Saturday, July 16, 2011

Welcome To The Low Class Blog Spot!


            One day I want to own a bar.
            Anybody who has ever spent more than fifteen minutes with me knows that my only real life goal is to one day own a bar.  It’s going to have a huge, oak bar that runs the length of one of the walls.  It’s going to have some of the finest beer, wine, and spirits that people can ever ask for.  The food is going to be amazing.  Yet because it’s MY bar it’s not going to be one of these snooty up scale bars.  It’s going to be my bar; my own low-class juke joint.  That is my life goal.
            But this is just a blog.  What does any of that have to do with what you’re reading now and hopefully will continue to read over time?  Well, let me explain.
            So after weeks of talking about it and asking the opinions of friends, family, and random people I meet at the bar I figured the time was right to begin this experiment of mine.  What exactly do I want this to be?  Well, I want it to be a blog where I can talk about things that interest me.
            Okay so that is a bit vague.  Let me try to explain this all a bit better.  I write.  I am a writer and all that that implies.  I make minimal money (sorry mom) and try to experience life as much as I can.  And I love to tell stories.  Whether they are my stories or the stories of people I know or even the stories of people I’ve just met I love to tell stories.  It’s one of my true passions in life.  Another one of my passions in life is telling my opinions about any and all things I care about.  Among those things are sports, music, movies, art, literature, and life lessons.
            So that’s what I want to talk about with this blog.  It’s going to be stories and random thoughts.  Basic bar talk if you will.  I am a firm believer that some of the best conversations you can have about anything are the conversations you have when you’re talking to people in a bar setting.  So let’s just kick back and enjoy this. 
We’ll talk about sports and music and all sorts of other small talk things.  If you have a sports topic, an album, a movie, or anything else dealing with the “Justin arts” as I like to call them let me know and we’ll talk about it.
We’ll talk about food.  I love to eat and if you want me to eat someplace and write about it please let me know.  I already have a short list of places I want to write about and I promise you there is not a single Applebees in America that I want to write about.
We’ll make list.  We all do it after we have a beer or two (or five or six) in us.  We’ll make fun practical list and more fun absurd list.  Some of the best conversations of my life have been debating the hotness of blondes in the studio era in Hollywood.  So if you want a list let me know.

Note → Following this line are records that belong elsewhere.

/-! `withLanes`. -/

@[simp] theorem withLanes_run (s : State) (u m l : List Word) : (s.withLanes u m l).run = s.run := rfl
@[simp] theorem withLanes_backend (s : State) (u m l : List Word) : (s.withLanes u m l).backend = s.backend := rfl
@[simp] theorem withLanes_errCode (s : State) (u m l : List Word) : (s.withLanes u m l).errCode = s.errCode := rfl
@[simp] theorem withLanes_hwcap (s : State) (u m l : List Word) : (s.withLanes u m l).hwcap = s.hwcap := rfl
@[simp] theorem withLanes_threadClass (s : State) (u m l : List Word) : (s.withLanes u m l).threadClass = s.threadClass := rfl
@[simp] theorem withLanes_thrLow (s : State) (u m l : List Word) : (s.withLanes u m l).thrLow = s.thrLow := rfl
@[simp] theorem withLanes_thrHigh (s : State) (u m l : List Word) : (s.withLanes u m l).thrHigh = s.thrHigh := rfl
@[simp] theorem withLanes_modeY (s : State) (u m l : List Word) : (s.withLanes u m l).modeY = s.modeY := rfl
@[simp] theorem withLanes_modeU (s : State) (u m l : List Word) : (s.withLanes u m l).modeU = s.modeU := rfl
@[simp] theorem withLanes_modeV (s : State) (u m l : List Word) : (s.withLanes u m l).modeV = s.modeV := rfl
@[simp] theorem withLanes_capReq (s : State) (u m l : List Word) : (s.withLanes u m l).capReq = s.capReq := rfl
@[simp] theorem withLanes_fmt (s : State) (u m l : List Word) : (s.withLanes u m l).fmt = s.fmt := rfl
@[simp] theorem withLanes_peak (s : State) (u m l : List Word) : (s.withLanes u m l).peak = s.peak := rfl
@[simp] theorem withLanes_scale (s : State) (u m l : List Word) : (s.withLanes u m l).scale = s.scale := rfl
@[simp] theorem withLanes_shift (s : State) (u m l : List Word) : (s.withLanes u m l).shift = s.shift := rfl
@[simp] theorem withLanes_lowS (s : State) (u m l : List Word) : (s.withLanes u m l).lowS = s.lowS := rfl
@[simp] theorem withLanes_highS (s : State) (u m l : List Word) : (s.withLanes u m l).highS = s.highS := rfl
@[simp] theorem withLanes_descY (s : State) (u m l : List Word) : (s.withLanes u m l).descY = s.descY := rfl
@[simp] theorem withLanes_descU (s : State) (u m l : List Word) : (s.withLanes u m l).descU = s.descU := rfl
@[simp] theorem withLanes_descV (s : State) (u m l : List Word) : (s.withLanes u m l).descV = s.descV := rfl
@[simp] theorem withLanes_descA (s : State) (u m l : List Word) : (s.withLanes u m l).descA = s.descA := rfl
@[simp] theorem withLanes_pos (s : State) (u m l : List Word) : (s.withLanes u m l).pos = s.pos := rfl
@[simp] theorem withLanes_curUp (s : State) (u m l : List Word) : (s.withLanes u m l).curUp = s.curUp := rfl
@[simp] theorem withLanes_curMid (s : State) (u m l : List Word) : (s.withLanes u m l).curMid = s.curMid := rfl
@[simp] theorem withLanes_curLo (s : State) (u m l : List Word) : (s.withLanes u m l).curLo = s.curLo := rfl
@[simp] theorem withLanes_curOut (s : State) (u m l : List Word) : (s.withLanes u m l).curOut = s.curOut := rfl
@[simp] theorem withLanes_smpU (s : State) (u m l : List Word) : (s.withLanes u m l).smpU = s.smpU := rfl
@[simp] theorem withLanes_smpM (s : State) (u m l : List Word) : (s.withLanes u m l).smpM = s.smpM := rfl
@[simp] theorem withLanes_smpL (s : State) (u m l : List Word) : (s.withLanes u m l).smpL = s.smpL := rfl
@[simp] theorem withLanes_smpOut (s : State) (u m l : List Word) : (s.withLanes u m l).smpOut = s.smpOut := rfl
@[simp] theorem withLanes_vecU (s : State) (u m l : List Word) : (s.withLanes u m l).vecU = u := rfl
@[simp] theorem withLanes_vecM (s : State) (u m l : List Word) : (s.withLanes u m l).vecM = m := rfl
@[simp] theorem withLanes_vecLo (s : State) (u m l : List Word) : (s.withLanes u m l).vecLo = l := rfl
@[simp] theorem withLanes_vecOut (s : State) (u m l : List Word) : (s.withLanes u m l).vecOut = s.vecOut := rfl
@[simp] theorem withLanes_mem (s : State) (u m l : List Word) : (s.withLanes u m l).mem = s.mem := rfl
@[simp] theorem withLanes_result (s : State) (u m l : List Word) : (s.withLanes u m l).result = s.result := rfl
@[simp] theorem withLanes_inbox (s : State) (u m l : List Word) : (s.withLanes u m l).inbox = s.inbox := rfl
@[simp] theorem withLanes_draws (s : State) (u m l : List Word) : (s.withLanes u m l).draws = s.draws := rfl
@[simp] theorem withLanes_desc (s : State) (u m l : List Word) (pl : PlaneId) : (s.withLanes u m l).desc pl = s.desc pl := by cases pl <;> rfl

/-! `withVector`. -/

@[simp] theorem withVector_run (s : State) (v : List Word) : (s.withVector v).run = s.run := rfl
@[simp] theorem withVector_backend (s : State) (v : List Word) : (s.withVector v).backend = s.backend := rfl
@[simp] theorem withVector_errCode (s : State) (v : List Word) : (s.withVector v).errCode = s.errCode := rfl
@[simp] theorem withVector_hwcap (s : State) (v : List Word) : (s.withVector v).hwcap = s.hwcap := rfl
@[simp] theorem withVector_threadClass (s : State) (v : List Word) : (s.withVector v).threadClass = s.threadClass := rfl
@[simp] theorem withVector_thrLow (s : State) (v : List Word) : (s.withVector v).thrLow = s.thrLow := rfl
@[simp] theorem withVector_thrHigh (s : State) (v : List Word) : (s.withVector v).thrHigh = s.thrHigh := rfl
@[simp] theorem withVector_modeY (s : State) (v : List Word) : (s.withVector v).modeY = s.modeY := rfl
@[simp] theorem withVector_modeU (s : State) (v : List Word) : (s.withVector v).modeU = s.modeU := rfl
@[simp] theorem withVector_modeV (s : State) (v : List Word) : (s.withVector v).modeV = s.modeV := rfl
@[simp] theorem withVector_capReq (s : State) (v : List Word) : (s.withVector v).capReq = s.capReq := rfl
@[simp] theorem withVector_fmt (s : State) (v : List Word) : (s.withVector v).fmt = s.fmt := rfl
@[simp] theorem withVector_peak (s : State) (v : List Word) : (s.withVector v).peak = s.peak := rfl
@[simp] theorem withVector_scale (s : State) (v : List Word) : (s.withVector v).scale = s.scale := rfl
@[simp] theorem withVector_shift (s : State) (v : List Word) : (s.withVector v).shift = s.shift := rfl
@[simp] theorem withVector_lowS (s : State) (v : List Word) : (s.withVector v).lowS = s.lowS := rfl
@[simp] theorem withVector_highS (s : State) (v : List Word) : (s.withVector v).highS = s.highS := rfl
@[simp] theorem withVector_descY (s : State) (v : List Word) : (s.withVector v).descY = s.descY := rfl
@[simp] theorem withVector_descU (s : State) (v : List Word) : (s.withVector v).descU = s.descU := rfl
@[simp] theorem withVector_descV (s : State) (v : List Word) : (s.withVector v).descV = s.descV := rfl
@[simp] theorem withVector_descA (s : State) (v : List Word) : (s.withVector v).descA = s.descA := rfl
@[simp] theorem withVector_pos (s : State) (v : List Word) : (s.withVector v).pos = s.pos := rfl
@[simp] theorem withVector_curUp (s : State) (v : List Word) : (s.withVector v).curUp = s.curUp := rfl
@[simp] theorem withVector_curMid (s : State) (v : List Word) : (s.withVector v).curMid = s.curMid := rfl
@[simp] theorem withVector_curLo (s : State) (v : List Word) : (s.withVector v).curLo = s.curLo := rfl
@[simp] theorem withVector_curOut (s : State) (v : List Word) : (s.withVector v).curOut = s.curOut := rfl
@[simp] theorem withVector_smpU (s : State) (v : List Word) : (s.withVector v).smpU = s.smpU := rfl
@[simp] theorem withVector_smpM (s : State) (v : List Word) : (s.withVector v).smpM = s.smpM := rfl
@[simp] theorem withVector_smpL (s : State) (v : List Word) : (s.withVector v).smpL = s.smpL := rfl
@[simp] theorem withVector_smpOut (s : State) (v : List Word) : (s.withVector v).smpOut = s.smpOut := rfl
@[simp] theorem withVector_vecU (s : State) (v : List Word) : (s.withVector v).vecU = s.vecU := rfl
@[simp] theorem withVector_vecM (s : State) (v : List Word) : (s.withVector v).vecM = s.vecM := rfl
@[simp] theorem withVector_vecLo (s : State) (v : List Word) : (s.withVector v).vecLo = s.vecLo := rfl
@[simp] theorem withVector_vecOut (s : State) (v : List Word) : (s.withVector v).vecOut = v := rfl
@[simp] theorem withVector_mem (s : State) (v : List Word) : (s.withVector v).mem = s.mem := rfl
@[simp] theorem withVector_result (s : State) (v : List Word) : (s.withVector v).result = s.result := rfl
@[simp] theorem withVector_inbox (s : State) (v : List Word) : (s.withVector v).inbox = s.inbox := rfl
@[simp] theorem withVector_draws (s : State) (v : List Word) : (s.withVector v).draws = s.draws + 1 := rfl
@[simp] theorem withVector_desc (s : State) (v : List Word) (pl : PlaneId) : (s.withVector v).desc pl = s.desc pl := by cases pl <;> rfl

And of course we’re going to tell stories.  Lots and lots of stories.  They’ll all be stories that involve people I know or myself.  Sometimes it might be about a trip or a party that we just had.  Or it might be something that happened five, six, seven, or more years ago.  A good story is a good story and old friends never really seem that far away when we talk about them to our new friends.
Some things we won’t talk about include politics and religion.  If you want to brow beat other people take that else where.  Life is to short for people to be mad at each other I believe and since I’m the owner, C.E.O., operating manager, editor, and writer of this little blog what I say goes.
So sit back and read up and let’s have fun with this.  I don’t know where it’s going to go or what’s going to happen here but I do know it’ll be fun.  Mainly because I’m fun.  And maybe you’ll learn something.  But even if you don’t have a drink, chill out, and welcome to Justin’s Low Class Blog Spot.